### Dataset records
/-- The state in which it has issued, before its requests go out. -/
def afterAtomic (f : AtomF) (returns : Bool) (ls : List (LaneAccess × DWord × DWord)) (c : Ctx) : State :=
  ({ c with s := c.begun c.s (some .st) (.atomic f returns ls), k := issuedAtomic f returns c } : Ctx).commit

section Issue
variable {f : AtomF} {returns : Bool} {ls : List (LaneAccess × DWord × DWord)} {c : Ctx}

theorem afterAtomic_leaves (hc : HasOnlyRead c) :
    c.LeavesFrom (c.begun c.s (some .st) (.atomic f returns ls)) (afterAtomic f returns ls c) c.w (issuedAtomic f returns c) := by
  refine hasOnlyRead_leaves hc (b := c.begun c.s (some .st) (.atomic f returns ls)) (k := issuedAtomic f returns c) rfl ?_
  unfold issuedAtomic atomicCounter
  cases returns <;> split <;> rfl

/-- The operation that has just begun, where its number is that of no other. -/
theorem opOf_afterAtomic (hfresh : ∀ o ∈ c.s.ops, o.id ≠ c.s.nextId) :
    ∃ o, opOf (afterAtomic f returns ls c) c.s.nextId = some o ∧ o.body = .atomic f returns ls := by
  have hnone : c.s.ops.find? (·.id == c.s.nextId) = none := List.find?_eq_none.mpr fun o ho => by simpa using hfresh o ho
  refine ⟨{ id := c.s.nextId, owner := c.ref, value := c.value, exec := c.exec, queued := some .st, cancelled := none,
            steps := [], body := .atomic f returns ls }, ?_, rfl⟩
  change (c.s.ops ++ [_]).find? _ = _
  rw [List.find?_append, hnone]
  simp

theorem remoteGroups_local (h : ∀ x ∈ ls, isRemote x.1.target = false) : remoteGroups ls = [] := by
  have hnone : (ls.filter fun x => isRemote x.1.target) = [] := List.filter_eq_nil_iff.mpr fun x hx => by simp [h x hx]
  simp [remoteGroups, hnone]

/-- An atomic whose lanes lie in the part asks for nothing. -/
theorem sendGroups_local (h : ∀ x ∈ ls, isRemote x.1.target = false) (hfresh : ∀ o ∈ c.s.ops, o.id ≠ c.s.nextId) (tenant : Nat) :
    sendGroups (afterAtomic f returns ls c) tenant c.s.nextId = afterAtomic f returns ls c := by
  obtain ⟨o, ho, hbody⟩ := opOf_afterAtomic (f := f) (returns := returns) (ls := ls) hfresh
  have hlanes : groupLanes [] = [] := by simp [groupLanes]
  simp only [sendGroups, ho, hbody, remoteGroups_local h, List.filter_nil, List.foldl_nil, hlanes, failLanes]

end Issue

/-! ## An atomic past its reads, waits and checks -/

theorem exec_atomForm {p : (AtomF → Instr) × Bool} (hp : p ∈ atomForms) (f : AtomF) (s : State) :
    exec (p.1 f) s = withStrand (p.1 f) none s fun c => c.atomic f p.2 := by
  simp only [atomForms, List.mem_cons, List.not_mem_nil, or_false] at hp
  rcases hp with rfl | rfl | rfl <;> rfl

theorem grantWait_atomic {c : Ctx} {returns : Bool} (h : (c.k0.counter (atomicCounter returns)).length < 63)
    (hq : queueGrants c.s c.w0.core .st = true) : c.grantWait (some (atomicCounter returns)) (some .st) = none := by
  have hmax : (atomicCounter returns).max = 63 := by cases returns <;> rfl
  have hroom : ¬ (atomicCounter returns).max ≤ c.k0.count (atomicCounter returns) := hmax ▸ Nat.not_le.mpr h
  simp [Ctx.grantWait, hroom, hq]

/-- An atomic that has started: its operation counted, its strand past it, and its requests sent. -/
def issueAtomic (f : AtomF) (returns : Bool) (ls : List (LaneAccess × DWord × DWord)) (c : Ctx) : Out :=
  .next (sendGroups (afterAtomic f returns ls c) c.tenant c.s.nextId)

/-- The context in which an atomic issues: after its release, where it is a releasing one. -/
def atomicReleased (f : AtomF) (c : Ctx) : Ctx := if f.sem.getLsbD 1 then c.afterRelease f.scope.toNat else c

...

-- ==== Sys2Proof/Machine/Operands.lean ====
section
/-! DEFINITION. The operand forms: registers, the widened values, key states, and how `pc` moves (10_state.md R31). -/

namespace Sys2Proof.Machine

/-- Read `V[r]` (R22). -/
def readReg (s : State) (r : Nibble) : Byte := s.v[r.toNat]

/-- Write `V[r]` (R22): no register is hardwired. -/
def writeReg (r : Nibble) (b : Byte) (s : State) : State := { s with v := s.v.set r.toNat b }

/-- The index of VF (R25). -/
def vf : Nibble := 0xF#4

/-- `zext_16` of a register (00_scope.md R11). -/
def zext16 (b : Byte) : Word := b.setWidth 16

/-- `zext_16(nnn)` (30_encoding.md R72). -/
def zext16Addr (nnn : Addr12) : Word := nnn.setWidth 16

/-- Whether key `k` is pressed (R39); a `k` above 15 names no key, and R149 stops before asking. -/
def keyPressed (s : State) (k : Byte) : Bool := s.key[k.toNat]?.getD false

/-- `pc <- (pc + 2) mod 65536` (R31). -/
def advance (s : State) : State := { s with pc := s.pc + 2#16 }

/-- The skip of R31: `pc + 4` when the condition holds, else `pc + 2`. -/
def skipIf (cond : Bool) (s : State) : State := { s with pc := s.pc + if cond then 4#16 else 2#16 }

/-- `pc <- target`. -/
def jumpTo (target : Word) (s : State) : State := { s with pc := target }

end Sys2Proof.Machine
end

### Task instructions
There is a line with "queued := some" and a line with "sendGroups (afterAtomic f returns ls c) tenant" above. Copy exactly those two lines and all lines between them, with nothing else.

### Result for this task
  refine ⟨{ id := c.s.nextId, owner := c.ref, value := c.value, exec := c.exec, queued := some .st, cancelled := none,
            steps := [], body := .atomic f returns ls }, ?_, rfl⟩
  change (c.s.ops ++ [_]).find? _ = _
  rw [List.find?_append, hnone]
  simp

theorem remoteGroups_local (h : ∀ x ∈ ls, isRemote x.1.target = false) : remoteGroups ls = [] := by
  have hnone : (ls.filter fun x => isRemote x.1.target) = [] := List.filter_eq_nil_iff.mpr fun x hx => by simp [h x hx]
  simp [remoteGroups, hnone]

/-- An atomic whose lanes lie in the part asks for nothing. -/
theorem sendGroups_local (h : ∀ x ∈ ls, isRemote x.1.target = false) (hfresh : ∀ o ∈ c.s.ops, o.id ≠ c.s.nextId) (tenant : Nat) :
    sendGroups (afterAtomic f returns ls c) tenant c.s.nextId = afterAtomic f returns ls c := by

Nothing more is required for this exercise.